### REQUIREMENT
Your output should be the entries below, from the first line up to and including the line with "def State.StepsSafely (s", reproduced exactly and with no other lines.

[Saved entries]
--- --- ---

-- ==== Sys2Proof/Safety.lean ====
section
/-! DEFINITION. The terms claims use: the invariant of the core, what an instruction may write, and when a step is safe. -/

namespace Sys2Proof.Machine

/-- Memory is in its canonical form (R28). -/
def State.MemoryCanonical (s : State) : Prop := Memory.wf s.font s.mem = true

/-- "`call_stack` depth never exceeds 16" (R29). -/
def State.StackBounded (s : State) : Prop := s.sp ≤ 16

/-- The range of `pc` and of every pending return address (R25): `pc` at most 0x10FE, a return address at most 0x1000. -/
def State.PcBounded (s : State) : Prop := s.pc.toNat ≤ 0x10FE ∧ ∀ a ∈ s.stack, a.toNat ≤ 0x1000

/-- The invariant of the core. Of a faulted core only the form of its data is claimed (R246). -/
def State.Inv (s : State) : Prop :=
  s.MemoryCanonical ∧ s.StackBounded ∧ (s.fault = none → s.PcBounded)

/-- A STEP is safe when it executes its instruction to completion: no fault is raised (R246). -/
def State.StepsSafely (s : State) : Prop := ∃ t, step s = .next t

/-- What an instruction may write; what is not named is unchanged. -/
structure Footprint where
  /-- General registers that may change. -/
  regs : List Reg := []
  pc : Bool := false
  index : Bool := false
  delay : Bool := false
  sound : Bool := false
  /-- First byte of memory that may change, and how many. -/
  memBase : Nat := 0
  memLen : Nat := 0
  stack : Bool := false
  screen : Bool := false
  /-- Whether a free value is taken. -/
  free : Bool := false
deriving DecidableEq, Repr

/-- `t` agrees with `s` on every piece of state the footprint does not name: every other register, `pc`, `I`, the
timers, every byte of memory outside the named ones, the stack, every cell of the framebuffer, the count of free
values; and, whatever the footprint, on the key latches, the fault record and the font, which no instruction writes. -/
def Frame (f : Footprint) (s t : State) : Prop :=
  (∀ r, r ∉ f.regs → t.reg r = s.reg r) ∧
  (f.pc = false → t.pc = s.pc) ∧
  (f.index = false → t.I = s.I) ∧
  (f.delay = false → t.DT = s.DT) ∧
  (f.sound = false → t.ST = s.ST) ∧
  (∀ a, a < f.memBase ∨ f.memBase + f.memLen ≤ a → t.byteAt a = s.byteAt a) ∧
  (f.stack = false → t.stack = s.stack) ∧
  (f.screen = false → ∀ r c, t.pixel r c = s.pixel r c) ∧
  (f.free = false → t.free = s.free) ∧
  t.keys = s.keys ∧ t.fault = s.fault ∧ t.font = s.font

/-- The registers `V0` to `Vx`. -/
def regsFrom0To (x : Reg) : List Reg := (List.finRange 16).filter (· ≤ x)

/-- What each instruction may write, from the spec's access lists: registers R21 and R22, `pc` R24 and R112, `I` R26,
timers R27, memory R51, stack R29, framebuffer R195, random source R165. -/
def footprint (i : Instr) (s : State) : Footprint :=
  match i with
  | .cls => { screen := true }
  | .ret | .call _ => { pc := true, stack := true }
  | .jp _ | .jpV0 _ | .seImm _ _ | .sneImm _ _ | .seReg _ _ | .sneReg _ _ | .skp _ | .sknp _ => { pc := true }
  | .ldImm x _ | .addImm x _ | .ldReg x _ | .orReg x _ | .andReg x _ | .xorReg x _ | .ldVxDT x => { regs := [x] }
  | .addReg x _ | .subReg x _ | .shr x _ | .subnReg x _ | .shl x _ => { regs := [x, VF] }
  | .ldI _ | .addI _ | .ldF _ => { index := true }
  | .rnd x _ => { regs := [x], free := true }
  | .drw _ _ _ => { regs := [VF], screen := true }
  | .ldVxK x => { regs := [x], pc := true }
  | .ldDTVx _ => { delay := true }
  | .ldSTVx _ => { sound := true }
  | .ldB _ => { memBase := s.I.toNat, memLen := 3 }
  | .storeRegs x => { memBase := s.I.toNat, memLen := x.val + 1 }
  | .loadRegs x => { regs := regsFrom0To x }

/-- The effects of a sequence of instructions, one after the other, stopping at the first that does not complete. -/
def execAll : List Instr → State → Host.Outcome State Fault Refusal
  | [], s => .next s
  | i :: is, s =>
    match exec i s with
    | .next t => execAll is t
    | .fault f => .fault f
    | .refused r => .refused r

/-- The byte at an address once `len` bytes have been stored from `base`, the `k`-th of them `v k`: the stored byte inside
the range, the old byte outside it (R54, R55). -/
def State.overlaid (s : State) (base len : Nat) (v : Nat → Byte) (a : Nat) : Byte :=
  if base ≤ a ∧ a < base + len then v (a - base) else s.byteAt a

/-- How many rows below row `vy`, counted round the screen, a row lies (R191, decision D9, log entry 12). -/
def rowsBelow (vy : Byte) (r : Fin 32) : Nat := (r.val + 256 - vy.toNat) % 32

/-- How many columns right of column `vx`, counted round the screen, a column lies (R191, decision D9, log entry 12). -/
def colsRight (vx : Byte) (c : Fin 64) : Nat := (c.val + 256 - vx.toNat) % 64

/-- The sprite bit that lands on cell (`r`, `c`) when the `n` bytes at `I` are drawn at column `vx`, row `vy`: bit `7 − dc` of
byte `dr`, when the cell is `dr < n` rows below and `dc < 8` columns right of the start (R191, R192). -/
def State.spriteAt (s : State) (vx vy : Byte) (n : Nat) (r : Fin 32) (c : Fin 64) : Bool :=
  decide (rowsBelow vy r < n) && decide (colsRight vx c < 8) &&
    (s.byteAt (s.I.toNat + rowsBelow vy r)).getLsbD (7 - colsRight vx c)

end Sys2Proof.Machine
end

--- --- ---

### ANSWER FOR THIS EXERCISE
-- ==== Sys2Proof/Safety.lean ====
section
/-! DEFINITION. The terms claims use: the invariant of the core, what an instruction may write, and when a step is safe. -/

namespace Sys2Proof.Machine

/-- Memory is in its canonical form (R28). -/
def State.MemoryCanonical (s : State) : Prop := Memory.wf s.font s.mem = true

/-- "`call_stack` depth never exceeds 16" (R29). -/
def State.StackBounded (s : State) : Prop := s.sp ≤ 16

/-- The range of `pc` and of every pending return address (R25): `pc` at most 0x10FE, a return address at most 0x1000. -/
def State.PcBounded (s : State) : Prop := s.pc.toNat ≤ 0x10FE ∧ ∀ a ∈ s.stack, a.toNat ≤ 0x1000

/-- The invariant of the core. Of a faulted core only the form of its data is claimed (R246). -/
def State.Inv (s : State) : Prop :=
  s.MemoryCanonical ∧ s.StackBounded ∧ (s.fault = none → s.PcBounded)

/-- A STEP is safe when it executes its instruction to completion: no fault is raised (R246). -/
def State.StepsSafely (s : State) : Prop := ∃ t, step s = .next t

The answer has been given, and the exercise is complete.